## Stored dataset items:

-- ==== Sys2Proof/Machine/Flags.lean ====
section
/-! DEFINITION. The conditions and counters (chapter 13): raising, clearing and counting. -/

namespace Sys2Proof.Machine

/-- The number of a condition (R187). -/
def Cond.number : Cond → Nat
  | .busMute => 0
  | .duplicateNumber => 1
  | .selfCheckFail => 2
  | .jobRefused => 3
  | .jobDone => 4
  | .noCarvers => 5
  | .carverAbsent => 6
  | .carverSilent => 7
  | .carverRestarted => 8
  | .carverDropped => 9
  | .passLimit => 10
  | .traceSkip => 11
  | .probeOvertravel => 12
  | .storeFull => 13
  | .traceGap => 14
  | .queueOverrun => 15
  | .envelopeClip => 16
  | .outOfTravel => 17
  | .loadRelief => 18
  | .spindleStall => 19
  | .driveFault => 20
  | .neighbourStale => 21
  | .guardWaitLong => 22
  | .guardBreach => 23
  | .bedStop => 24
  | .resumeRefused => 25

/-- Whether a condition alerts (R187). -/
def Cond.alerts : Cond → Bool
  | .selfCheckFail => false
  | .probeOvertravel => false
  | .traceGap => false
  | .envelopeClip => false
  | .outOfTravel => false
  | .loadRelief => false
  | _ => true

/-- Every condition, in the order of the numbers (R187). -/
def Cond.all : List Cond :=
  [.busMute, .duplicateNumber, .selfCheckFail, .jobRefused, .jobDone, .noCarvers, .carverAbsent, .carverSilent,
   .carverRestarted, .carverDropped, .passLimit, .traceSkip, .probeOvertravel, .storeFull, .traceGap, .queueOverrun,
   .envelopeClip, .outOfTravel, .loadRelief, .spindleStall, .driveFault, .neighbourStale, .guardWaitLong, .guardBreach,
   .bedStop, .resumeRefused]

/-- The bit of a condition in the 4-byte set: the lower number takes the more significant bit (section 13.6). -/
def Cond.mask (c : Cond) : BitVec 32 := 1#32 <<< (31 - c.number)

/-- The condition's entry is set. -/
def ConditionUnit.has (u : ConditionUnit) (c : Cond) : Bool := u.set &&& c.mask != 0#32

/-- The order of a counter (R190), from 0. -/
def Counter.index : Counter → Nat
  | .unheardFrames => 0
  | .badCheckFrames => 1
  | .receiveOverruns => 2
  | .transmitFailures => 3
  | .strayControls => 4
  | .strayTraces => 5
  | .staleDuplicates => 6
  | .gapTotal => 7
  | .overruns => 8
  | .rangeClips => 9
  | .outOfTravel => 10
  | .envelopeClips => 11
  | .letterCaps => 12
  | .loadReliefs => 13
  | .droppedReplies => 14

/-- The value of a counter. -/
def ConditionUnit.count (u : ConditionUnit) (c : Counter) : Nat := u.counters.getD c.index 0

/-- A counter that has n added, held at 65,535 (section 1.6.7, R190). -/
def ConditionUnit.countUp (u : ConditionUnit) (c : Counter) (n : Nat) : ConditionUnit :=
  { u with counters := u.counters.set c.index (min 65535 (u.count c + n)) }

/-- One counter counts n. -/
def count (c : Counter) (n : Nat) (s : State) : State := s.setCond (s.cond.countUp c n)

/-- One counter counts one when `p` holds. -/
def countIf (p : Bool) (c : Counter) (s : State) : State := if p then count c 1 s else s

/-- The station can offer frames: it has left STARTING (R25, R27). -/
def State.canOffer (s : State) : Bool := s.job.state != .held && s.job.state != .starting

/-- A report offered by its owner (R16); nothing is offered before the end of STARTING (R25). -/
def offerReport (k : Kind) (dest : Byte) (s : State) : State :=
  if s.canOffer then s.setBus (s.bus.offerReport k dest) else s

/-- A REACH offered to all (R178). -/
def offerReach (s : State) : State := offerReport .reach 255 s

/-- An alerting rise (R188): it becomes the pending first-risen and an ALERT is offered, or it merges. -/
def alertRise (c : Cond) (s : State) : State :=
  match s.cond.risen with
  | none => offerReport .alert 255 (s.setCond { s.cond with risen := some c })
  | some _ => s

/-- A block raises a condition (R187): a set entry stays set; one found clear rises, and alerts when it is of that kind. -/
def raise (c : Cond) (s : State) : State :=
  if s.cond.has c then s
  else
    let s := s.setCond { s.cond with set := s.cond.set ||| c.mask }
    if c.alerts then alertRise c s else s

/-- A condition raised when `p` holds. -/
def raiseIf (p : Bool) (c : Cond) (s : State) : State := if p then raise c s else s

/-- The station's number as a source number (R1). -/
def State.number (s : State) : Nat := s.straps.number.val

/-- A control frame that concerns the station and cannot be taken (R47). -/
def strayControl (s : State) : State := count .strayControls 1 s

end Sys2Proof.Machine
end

## ABOUT THIS EXERCISE:
Nothing but the lines from the start of the data above through the line with "def Cond.all : List" should appear in your answer, copied exactly.

## RESPONSE TO THE TASK:
-- ==== Sys2Proof/Machine/Flags.lean ====
section
/-! DEFINITION. The conditions and counters (chapter 13): raising, clearing and counting. -/

namespace Sys2Proof.Machine

/-- The number of a condition (R187). -/
def Cond.number : Cond → Nat
  | .busMute => 0
  | .duplicateNumber => 1
  | .selfCheckFail => 2
  | .jobRefused => 3
  | .jobDone => 4
  | .noCarvers => 5
  | .carverAbsent => 6
  | .carverSilent => 7
  | .carverRestarted => 8
  | .carverDropped => 9
  | .passLimit => 10
  | .traceSkip => 11
  | .probeOvertravel => 12
  | .storeFull => 13
  | .traceGap => 14
  | .queueOverrun => 15
  | .envelopeClip => 16
  | .outOfTravel => 17
  | .loadRelief => 18
  | .spindleStall => 19
  | .driveFault => 20
  | .neighbourStale => 21
  | .guardWaitLong => 22
  | .guardBreach => 23
  | .bedStop => 24
  | .resumeRefused => 25

/-- Whether a condition alerts (R187). -/
def Cond.alerts : Cond → Bool
  | .selfCheckFail => false
  | .probeOvertravel => false
  | .traceGap => false
  | .envelopeClip => false
  | .outOfTravel => false
  | .loadRelief => false
  | _ => true

/-- Every condition, in the order of the numbers (R187). -/
def Cond.all : List Cond :=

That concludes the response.